An assistant nodded that both were in the process of signing their national letters-of intent.
“Oh yes!” Durkin said, looking calm and relaxed, knowing that those two offensive line prospects — TJ Bradley and Jaelyn Duncan — wouldn’t need long to finish the process. By that point, signing day wasn’t two hours old and Maryland had already sealed the deal with 20 of the 22 players it would sign Wednesday.
How? Through a program called Teamworks, a communications and operations platform that is becoming an increasingly powerful tool in major college football. Nearly 100 programs in the top-tier Football Bowl Subdivision use the software as a communication system during the season — including Maryland, which uses the platform to centralize scheduling with all of its players and coaches.

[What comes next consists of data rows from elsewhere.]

-- ==== Sys2Proof/Machine/Blocks.lean ====
section
/-! DEFINITION. The pieces of state behind the registers, one structure for each thing the manual names: cells and
frames, windows' requests, tracker entries, ledger slots, links, flows, channels, and what the part has sent. -/

namespace Sys2Proof.Machine

/-! ### Shared buffer and crossbar (R155 to R217) -/

/-- STATE of a buffer cell (R191). -/
inductive CellState where
  | free | queued | inFlight
  deriving DecidableEq, Repr

/-- POOL of a buffer cell (R194): completion, escape, management, the allotment of VC `v` of link code `l` (32 + l: charged before link `l`
last left ACTIVE), the return cells of a link, the failover reserve of a pair (named by its lower link code), an account (minimum and the account's part of
the shared pool), or the shared pool itself for droppable cells. -/
inductive Pool where
  | cpl
  | esc
  | mgmt
  | link (l : Nat) (v : Nat)
  | ret (l : Nat)
  | fo (l : Nat)
  | acct (a : Nat)
  | shared
  deriving DecidableEq, Repr

/-- The record of one buffer cell (R191), and the ingress crossbar port that charged it, which the credit auditor knows
(R213 identity 1). -/
structure CellRec where
  state : CellState
  pool : Pool
  acct : Nat
  refcnt : Nat
  xp : Nat
  deriving DecidableEq, Repr

/-- A cell nothing has been written to. -/
def CellRec.empty : CellRec := CellRec.mk .free .shared 0 0 0

/-- Where a frame goes (R162): local PCIe port, agent 0-5, destination chip, or multicast group. -/
inductive Dest where
  | port (t : Nat)
  | agent (a : Nat)
  | chip (k : Nat)
  | mc (g : Nat)
  deriving DecidableEq, Repr

/-- Failures counted for one fence scope (R284, R286): count, journal number of the first, and whether one had NO_ACK. -/
structure FailCnt where
  cnt : Nat
  first : Nat
  unknown : Bool
  deriving DecidableEq, Repr

/-- What a read has cleared that its completion still has to bring to the requester (R9): CFN.LATE_CPL of a domain, or the failures of one
fence scope. -/
inductive Undo where
  | lateCpl (d : Nat) (n : Nat)
  | fails (key : Nat) (c : FailCnt)
  deriving DecidableEq, Repr

/-- A frame in the part (R155), its buffer cells in frame order, and how far it has crossed: `matched` cells have been
matched and `landed` cells acknowledged good. -/
structure Frame where
  body : Body
  len : Nat
  cells : List Nat
  kind : Nat
  cls : Nat
  esc : Bool
  dest : Dest
  srcXp : Nat
  srcSub : Nat
  acct : Nat
  domf : Nat
  ts : Nat
  voq : Nat
  ort : Option Nat
  slot : Option (Nat × Nat)
  win : Option Nat
  gate : Option Nat
  combine : Option Nat
  fromLink : Option Nat
  matched : Nat
  landed : Nat
  abort : Bool
  open_ : Bool
  link : Option Nat
  mirror : Bool
  charged : Nat
  pool : Pool
  noFlow : Bool
  sent : Nat
  record : Option Nat
  chan : Option (Nat × Nat × Nat)
  undo : List Undo
  nulled : Bool
  mset : List (Nat × Nat)
  cfg : Bool
  deriving DecidableEq, Repr

/-- Every field of a frame at rest: the base that new frames are updates of. -/
def Frame.blank : Frame where
  body := .local Tlp.blank
  len := 16
  cells := []
  kind := 0
  cls := 0
  esc := false
  dest := .port 0
  srcXp := 0
  srcSub := 0
  acct := 0
  domf := 0
  ts := 0
  voq := 0
  ort := none
  slot := none
  win := none
  gate := none
  combine := none
  fromLink := none
  matched := 0
  landed := 0
  abort := false
  open_ := false
  link := none
  mirror := false
  charged := 0
  pool := .shared
  noFlow := false
  sent := 0
  record := none
  chan := none
  undo := []
  nulled := false
  mset := []
  cfg := false

/-- A matched cell on its way to its target (R159): frame, cell number in the frame, plane and rank, the crossbar port it
goes to, the member targets it is copied to there, the cell time of its match, and its cell descriptor (R157). -/
structure Flight where
  frame : Nat
  k : Nat
  plane : Nat
  rank : Nat
  xp : Nat
  subs : List Nat
  time : Nat
  desc : BitVec 128
  deriving DecidableEq, Repr

/-- A residue register (R178): the multicast cell read from the buffer and the crossbar ports still to receive it. -/
structure Residue where
  frame : Nat
  k : Nat
  fanout : List Nat
  deriving DecidableEq, Repr

/-- One entry of an egress class queue (R218): a frame at a PCIe port or agent, one landed cell of a frame at a link. -/
structure QItem where
  frame : Nat
  k : Nat
  deriving DecidableEq, Repr

/-- Backing held for advertised credit (R199, R521): the pool that backs it, the cells, and the credit cost of the
credits still outstanding on it. -/
structure Backing where
  pool : Pool
  cells : Nat
  cost : Nat
  deriving DecidableEq, Repr

/-! ### Lookup, tracker, ordering (R239 to R295) -/

/-- Whose request it is inside its domain: a requester ID at a PCIe port, a Drone channel slot, or an agent. -/
inductive Who where
  | host (rid : BitVec 16)
  | drone (slot : Nat)
  | agent (a : Nat)
  deriving DecidableEq, Repr

/-- STATE of a tracker entry (R257). -/
inductive OrtState where
  | free | localE | origin | far | quarantine
  deriving DecidableEq, Repr

/-- An ORT entry (R257). Beside the manual's words it holds what the entry's completion needs: the class (R219), the
requester's kind, when it opened (R461), whether the entry in QUARANTINE was LOCAL and when it becomes FREE (R263), the FBT
entry of the function asked (R245), and whether it belongs to another domain's requester (R254). -/
structure OrtEnt where
  state : OrtState
  op : Nat
  domain : Nat
  fabricId : Nat
  origRid : BitVec 16
  origTag : Nat
  target : Nat
  tgtTag : Nat
  tagBound : Bool
  source : Nat
  remain : Nat
  deadline : Nat
  originChip : Nat
  originIdx : Nat
  tgtRid : BitVec 16
  cls : Nat
  who : Who
  opened : Nat
  wasLocal : Bool
  fbt : Option Nat
  gate : Option Nat
  psel : Nat
  lowerAddr : Nat
  chan : Option (Nat × Nat × Nat)
  hdr : List (BitVec 32)
  deriving DecidableEq, Repr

But Durkin and his staff took it one step further Wednesday, using the system to streamline a process that has typically been more chaotic. Instead of faxing and emailing, Teamworks allowed the staff to email a private link with the required documents to each of its prospects, who then could simply sign on their mobile devices and forward the papers to their parent or guardian. Within minutes, the documents were back to Maryland’s staff and being reviewed by the program’s director of recruiting operations, David Wilczewski, as well as Cody Gambler, the assistant athletic director for compliance, who ensures that all of the signatures and date lines (those using the software can also type in numbers onto the documents) were correct before approval.